§ WHAT YOU ARE ASKED TO DO
Retype, word for word, every line of the records below starting at the one that contains "def QueueWellFormed (s" and ending at the one that contains "t.test = s.test"; include both of those lines and nothing more.

(SUPPLIED DATA begins)

-- ==== Sys2Proof/Machine/Dispatch.lean ====
section
/-! DEFINITION. One arm for each constructor of `Instr`, each a direct call of that command's meaning. -/

namespace Sys2Proof.Machine
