-- ==== Sys2Proof/Safety.lean ====
section
/-! DEFINITION. What counts as a safe run of the block, in the terms the statements use. -/

namespace Sys2Proof.Machine

/-- The block goes on: its step answers a next state, and never a fault or a refusal. -/
def Runs (s : State) : Prop := ∃ t, step s = .next t

/-- The tollhouse's domain is on, as it is from the moment its supply comes into range (R475, R476). -/
def TollhouseOn (s : State) : Prop := s.domain 0 = 0

/-- The canonical form of the bytes that the block has written into host memory: addresses strictly rising, each once. -/
def memWf (m : List Host.Cell) : Bool := trising m

/-- Every waiting command is well formed. -/
def QueueWellFormed (s : State) : Prop := ∀ c ∈ s.pending, Sys2Proof.wellFormed c = true

/-- The parts of the state, by which statements say what a command leaves alone. -/
inductive Part
  | pending | free | cfg | time | ev | host | wr | pwr | pins | fw | store | mem | spares | pair | test | line | oam | cnt | fd | td
  deriving DecidableEq, Repr

/-- Two states agree on a part. -/
def Part.same (s t : State) : Part → Prop
  | .pending => t.pending = s.pending
  | .free => t.free = s.free
  | .cfg => t.cfg = s.cfg
  | .time => t.time = s.time
  | .ev => t.ev = s.ev
  | .host => t.host = s.host
  | .wr => t.wr = s.wr
  | .pwr => t.pwr = s.pwr
  | .pins => t.pins = s.pins
  | .fw => t.fw = s.fw
  | .store => t.store = s.store
  | .mem => t.mem = s.mem
  | .spares => t.spares = s.spares
  | .pair => t.pair = s.pair
  | .test => t.test = s.test
  | .line => t.line = s.line
  | .oam => t.oam = s.oam
  | .cnt => t.cnt = s.cnt
  | .fd => t.fd = s.fd
  | .td => t.td = s.td

/-- From `s` to `t` nothing changes outside the parts `ps`. -/
def OnlyIn (ps : List Part) (s t : State) : Prop := ∀ p, p ∉ ps → p.same s t

/-- Command `c` with opcode `op`, header `h` and parameters `p` takes effect on `s`: the effect leads to `u`, and the
command then ends with code `code` and results `rs` (R338, R429). -/
def TakesEffect (c : Hdr → List Word → Instr) (op : Nat) (h : Hdr) (p : List Word) (s u : State) (code : Byte)
    (rs : List Word) : Prop :=
  exec (c h p) s = .next (u.finishDone op h p code rs)

/-- Thread `t` fetches `x`'s word, with good parity, and issues it within the limits of R203: `cost` issue cycles, `looks`
lookups (R200, R201, R203). -/
def Fetches (opc : Nat) (x : ActOp) (cost looks : Nat) (t : Thread) (s : State) : Prop :=
  s.ready x.thread = some t ∧ x.parity = true ∧ s.codeWord t.pc = insnWord x opc ∧ t.cycles + cost ≤ 1024 ∧ t.looks + looks ≤ 8

/-- A thread after it has issued `cost` cycles and `looks` lookups and goes to control-store address `pc`. -/
def Thread.goes (t : Thread) (cost looks pc : Nat) : Thread :=
  { t with cycles := t.cycles + cost, looks := t.looks + looks, pc := pc }

end Sys2Proof.Machine
end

(SUPPLIED DATA ends)

§ EXERCISE SOLUTION
def QueueWellFormed (s : State) : Prop := ∀ c ∈ s.pending, Sys2Proof.wellFormed c = true

/-- The parts of the state, by which statements say what a command leaves alone. -/
inductive Part
  | pending | free | cfg | time | ev | host | wr | pwr | pins | fw | store | mem | spares | pair | test | line | oam | cnt | fd | td
  deriving DecidableEq, Repr

/-- Two states agree on a part. -/
def Part.same (s t : State) : Part → Prop
  | .pending => t.pending = s.pending
  | .free => t.free = s.free
  | .cfg => t.cfg = s.cfg
  | .time => t.time = s.time
  | .ev => t.ev = s.ev
  | .host => t.host = s.host
  | .wr => t.wr = s.wr
  | .pwr => t.pwr = s.pwr
  | .pins => t.pins = s.pins
  | .fw => t.fw = s.fw
  | .store => t.store = s.store
  | .mem => t.mem = s.mem
  | .spares => t.spares = s.spares
  | .pair => t.pair = s.pair
  | .test => t.test = s.test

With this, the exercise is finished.